Navigating the aftermath

Following a wildfire, and successfully making your way to a secure and safe spot, do not re-enter your home or dwelling until an official tells you it’s safe to do so. 

Upon re-entry, check your home for any leftover sparks or embers, checking places like the attic or roof for several days after the fire appears to have ended, to be sure there aren’t any potential dangers left.

For those who own their home or property, take any relevant photos you may need to capture the damage the wildfire caused to your personal property.
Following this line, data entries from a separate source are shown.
-- ==== Sys2Proof/Laws/State.lean ====
section
/-!
SUPPORT. One lemma per field per update of Engine and State, true by `rfl`, and reading a register
after writing one.
-/

namespace Sys2Proof.Machine

variable {F : FieldId}

/-! ## Engine.writeE -/

@[simp] theorem Engine.writeE_c (m : Engine F) (r : EReg) (v : Nat) : (m.writeE r v).c = m.c := rfl
@[simp] theorem Engine.writeE_status (m : Engine F) (r : EReg) (v : Nat) :
    (m.writeE r v).status = m.status := rfl
@[simp] theorem Engine.writeE_res (m : Engine F) (r : EReg) (v : Nat) :
    (m.writeE r v).res = m.res := rfl
@[simp] theorem Engine.writeE_ecmd (m : Engine F) (r : EReg) (v : Nat) :
    (m.writeE r v).ecmd = m.ecmd := rfl
@[simp] theorem Engine.writeE_err (m : Engine F) (r : EReg) (v : Nat) :
    (m.writeE r v).err = m.err := rfl
@[simp] theorem Engine.writeE_readC (m : Engine F) (r : EReg) (v : Nat) (q : CReg) :
    (m.writeE r v).readC q = m.readC q := rfl

/-- A register read back after a write holds the value's low bits. -/
@[simp] theorem Engine.writeE_readE_self (m : Engine F) (r : EReg) (v : Nat) :
    (m.writeE r v).readE r = v % 2 ^ F.elemBits := by
  simp [Engine.readE, Engine.writeE, Vector.get_eq_getElem]

/-- A write leaves every other element register as it was. -/
theorem Engine.writeE_readE_ne (m : Engine F) {r r' : EReg} (v : Nat) (h : r' ≠ r) :
    (m.writeE r v).readE r' = m.readE r' := by
  have hv : r.val ≠ r'.val := fun e => h (Fin.ext e.symm)
  simp [Engine.readE, Engine.writeE, Vector.get_eq_getElem, Vector.getElem_set_ne _ _ hv]

/-! ## Engine.writeC -/

@[simp] theorem Engine.writeC_e (m : Engine F) (q : CReg) (v : Nat) : (m.writeC q v).e = m.e := rfl
@[simp] theorem Engine.writeC_status (m : Engine F) (q : CReg) (v : Nat) :
    (m.writeC q v).status = m.status := rfl
@[simp] theorem Engine.writeC_res (m : Engine F) (q : CReg) (v : Nat) :
    (m.writeC q v).res = m.res := rfl
@[simp] theorem Engine.writeC_ecmd (m : Engine F) (q : CReg) (v : Nat) :
    (m.writeC q v).ecmd = m.ecmd := rfl
@[simp] theorem Engine.writeC_err (m : Engine F) (q : CReg) (v : Nat) :
    (m.writeC q v).err = m.err := rfl
@[simp] theorem Engine.writeC_readE (m : Engine F) (q : CReg) (v : Nat) (r : EReg) :
    (m.writeC q v).readE r = m.readE r := rfl

@[simp] theorem Engine.writeC_readC_self (m : Engine F) (q : CReg) (v : Nat) :
    (m.writeC q v).readC q = v % 2 ^ F.wideBits := by
  simp [Engine.readC, Engine.writeC, Vector.get_eq_getElem]

theorem Engine.writeC_readC_ne (m : Engine F) {q q' : CReg} (v : Nat) (h : q' ≠ q) :
    (m.writeC q v).readC q' = m.readC q' := by
  have hv : q.val ≠ q'.val := fun e => h (Fin.ext e.symm)
  simp [Engine.readC, Engine.writeC, Vector.get_eq_getElem, Vector.getElem_set_ne _ _ hv]

/-! ## Engine.writeV, Engine.writeRes -/

@[simp] theorem Engine.writeV_elem (m : Engine F) (r : EReg) (v : Nat) :
    m.writeV (.e r) v = m.writeE r v := rfl
@[simp] theorem Engine.writeV_wide (m : Engine F) (q : CReg) (v : Nat) :
    m.writeV (.c q) v = m.writeC q v := rfl
@[simp] theorem Engine.readV_elem (m : Engine F) (r : EReg) : m.readV (.e r) = m.readE r := rfl
@[simp] theorem Engine.readV_wide (m : Engine F) (q : CReg) : m.readV (.c q) = m.readC q := rfl

@[simp] theorem Engine.writeV_status (m : Engine F) (r : VReg) (v : Nat) :
    (m.writeV r v).status = m.status := by cases r <;> rfl
@[simp] theorem Engine.writeV_res (m : Engine F) (r : VReg) (v : Nat) :
    (m.writeV r v).res = m.res := by cases r <;> rfl
@[simp] theorem Engine.writeV_ecmd (m : Engine F) (r : VReg) (v : Nat) :
    (m.writeV r v).ecmd = m.ecmd := by cases r <;> rfl
@[simp] theorem Engine.writeV_err (m : Engine F) (r : VReg) (v : Nat) :
    (m.writeV r v).err = m.err := by cases r <;> rfl

/-- `V[r]` read back after `V[r] <- v`: the low bits of `v`. -/
@[simp] theorem Engine.writeV_readV_self (m : Engine F) (r : VReg) (v : Nat) :
    (m.writeV r v).readV r = v % 2 ^ bitsOf F r := by
  cases r with
  | e r => exact m.writeE_readE_self r v
  | c q => exact m.writeC_readC_self q v

/-- `V[r] <- v` leaves every other vector register as it was. -/
theorem Engine.writeV_readV_ne (m : Engine F) {r r' : VReg} (v : Nat) (h : r' ≠ r) :
    (m.writeV r v).readV r' = m.readV r' := by
  cases r with
  | e r =>
    cases r' with
    | e r' => exact m.writeE_readE_ne v fun e => h (congrArg VReg.e e)
    | c q' => rfl
  | c q =>
    cases r' with
    | e r' => rfl
    | c q' => exact m.writeC_readC_ne v fun e => h (congrArg VReg.c e)

@[simp] theorem Engine.writeRes_e (m : Engine F) (v : Nat) : (m.writeRes v).e = m.e := rfl
@[simp] theorem Engine.writeRes_c (m : Engine F) (v : Nat) : (m.writeRes v).c = m.c := rfl
@[simp] theorem Engine.writeRes_status (m : Engine F) (v : Nat) :
    (m.writeRes v).status = m.status := rfl
@[simp] theorem Engine.writeRes_res (m : Engine F) (v : Nat) :
    (m.writeRes v).res = BitVec.ofNat 64 v := rfl
@[simp] theorem Engine.writeRes_ecmd (m : Engine F) (v : Nat) : (m.writeRes v).ecmd = m.ecmd := rfl
@[simp] theorem Engine.writeRes_readV (m : Engine F) (v : Nat) (r : VReg) :
    (m.writeRes v).readV r = m.readV r := by cases r <;> rfl

/-! ## Fault entry and the return from a fault -/

@[simp] theorem Engine.raise_e (m : Engine F) (x : EngineFault) (w : Word) :
    (m.raise x w).e = m.e := rfl
@[simp] theorem Engine.raise_c (m : Engine F) (x : EngineFault) (w : Word) :
    (m.raise x w).c = m.c := rfl
@[simp] theorem Engine.raise_status (m : Engine F) (x : EngineFault) (w : Word) :
    (m.raise x w).status = x.statusWord := rfl
@[simp] theorem Engine.raise_res (m : Engine F) (x : EngineFault) (w : Word) :
    (m.raise x w).res = m.res := rfl
@[simp] theorem Engine.raise_ecmd (m : Engine F) (x : EngineFault) (w : Word) :
    (m.raise x w).ecmd = w := rfl
@[simp] theorem Engine.raise_readV (m : Engine F) (x : EngineFault) (w : Word) (r : VReg) :
    (m.raise x w).readV r = m.readV r := by cases r <;> rfl

@[simp] theorem Engine.clearFault_e (m : Engine F) : m.clearFault.e = m.e := rfl
@[simp] theorem Engine.clearFault_c (m : Engine F) : m.clearFault.c = m.c := rfl
@[simp] theorem Engine.clearFault_status (m : Engine F) : m.clearFault.status = 0 := rfl
@[simp] theorem Engine.clearFault_res (m : Engine F) : m.clearFault.res = m.res := rfl
@[simp] theorem Engine.clearFault_ecmd (m : Engine F) : m.clearFault.ecmd = 0 := rfl

/-- STATUS of the four faults: 0x11, 0x21, 0x31, 0x41 (R236). -/
@[simp] theorem EngineFault.statusWord_illegalCommand :
    EngineFault.illegalCommand.statusWord = 0x11 := by decide
@[simp] theorem EngineFault.statusWord_operandRange :
    EngineFault.operandRange.statusWord = 0x21 := by decide
@[simp] theorem EngineFault.statusWord_nonCanonical :
    EngineFault.nonCanonical.statusWord = 0x31 := by decide
@[simp] theorem EngineFault.statusWord_divideByZero :
    EngineFault.divideByZero.statusWord = 0x41 := by decide

/-- A raised fault is latched. -/
@[simp] theorem Engine.raise_err (m : Engine F) (x : EngineFault) (w : Word) :
    (m.raise x w).err = true := by
  cases x <;> simp [Engine.err]
@[simp] theorem Engine.clearFault_err (m : Engine F) : m.clearFault.err = false := by
  simp [Engine.err]

/-! ## State -/

@[simp] theorem State.withEngine_field (s : State) (m : Engine s.field) :
    (s.withEngine m).field = s.field := rfl
@[simp] theorem State.withEngine_engine (s : State) (m : Engine s.field) :
    (s.withEngine m).engine = m := rfl
@[simp] theorem State.withEngine_inputs (s : State) (m : Engine s.field) :
    (s.withEngine m).inputs = s.inputs := rfl
@[simp] theorem State.withEngine_answers (s : State) (m : Engine s.field) :
    (s.withEngine m).answers = s.answers := rfl
@[simp] theorem State.withEngine_self (s : State) : s.withEngine s.engine = s := rfl

@[simp] theorem State.answered_field (s : State) (rest : List (Input s.field)) (a : Answer) :
    (s.answered rest a).field = s.field := rfl
@[simp] theorem State.answered_engine (s : State) (rest : List (Input s.field)) (a : Answer) :
    (s.answered rest a).engine = s.engine := rfl
@[simp] theorem State.answered_inputs (s : State) (rest : List (Input s.field)) (a : Answer) :
    (s.answered rest a).inputs = rest := rfl
@[simp] theorem State.answered_answers (s : State) (rest : List (Input s.field)) (a : Answer) :
    (s.answered rest a).answers = a :: s.answers := rfl

@[simp] theorem resetEvent_field (s : State) (draw : Contents s.field)
    (rest : List (Input s.field)) : (resetEvent s draw rest).field = s.field := rfl
@[simp] theorem resetEvent_engine (s : State) (draw : Contents s.field)
    (rest : List (Input s.field)) : (resetEvent s draw rest).engine = Engine.afterReset draw := rfl
@[simp] theorem resetEvent_inputs (s : State) (draw : Contents s.field)
    (rest : List (Input s.field)) : (resetEvent s draw rest).inputs = rest := rfl
@[simp] theorem resetEvent_answers (s : State) (draw : Contents s.field)
    (rest : List (Input s.field)) : (resetEvent s draw rest).answers = s.answers := rfl

@[simp] theorem Engine.afterReset_status (draw : Contents F) :
    (Engine.afterReset draw).status = 0 := rfl
@[simp] theorem Engine.afterReset_res (draw : Contents F) : (Engine.afterReset draw).res = 0 := rfl
@[simp] theorem Engine.afterReset_ecmd (draw : Contents F) :
    (Engine.afterReset draw).ecmd = 0 := rfl
@[simp] theorem Engine.afterReset_e (draw : Contents F) :
    (Engine.afterReset draw).e = draw.e := rfl
@[simp] theorem Engine.afterReset_c (draw : Contents F) :
    (Engine.afterReset draw).c = draw.c := rfl
@[simp] theorem Engine.afterReset_err (draw : Contents F) :
    (Engine.afterReset draw).err = false := by simp [Engine.err]

end Sys2Proof.Machine
end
This will be important, and useful, for insurance purposes.

“The best thing [you] can do is follow the instructions from your insurance company and emergency managers,” said Montero.

Some more things to consider include:

  • Make sure any utilities (gas lines, electricity) are turned off and covered to prevent further damage.
  • Be mindful of any animals that may have found their way onto your property, which could be potentially harmful, poisonous or otherwise dangerous.
  • Protect yourself against any sharp debris, exposed wire or unstable structures by using a flashlight and wearing clothing that covers any exposed part of your body.

Protecting your community

There are a plethora of ways you can increase your community’s resilience to extreme weather like wildfires and heat. 

Holding a community-wide first aid or CPR class is one way to do this, along with preparing and learning a community evacuation route or making sure each household has access to an emergency kit, with things like a copy of important documents or first-aid kit.

“The best community advice I have is to just be fire aware,” said Montero. “Finding out what you can do when a fire happens and taking some precautions will help you a lot in the future.”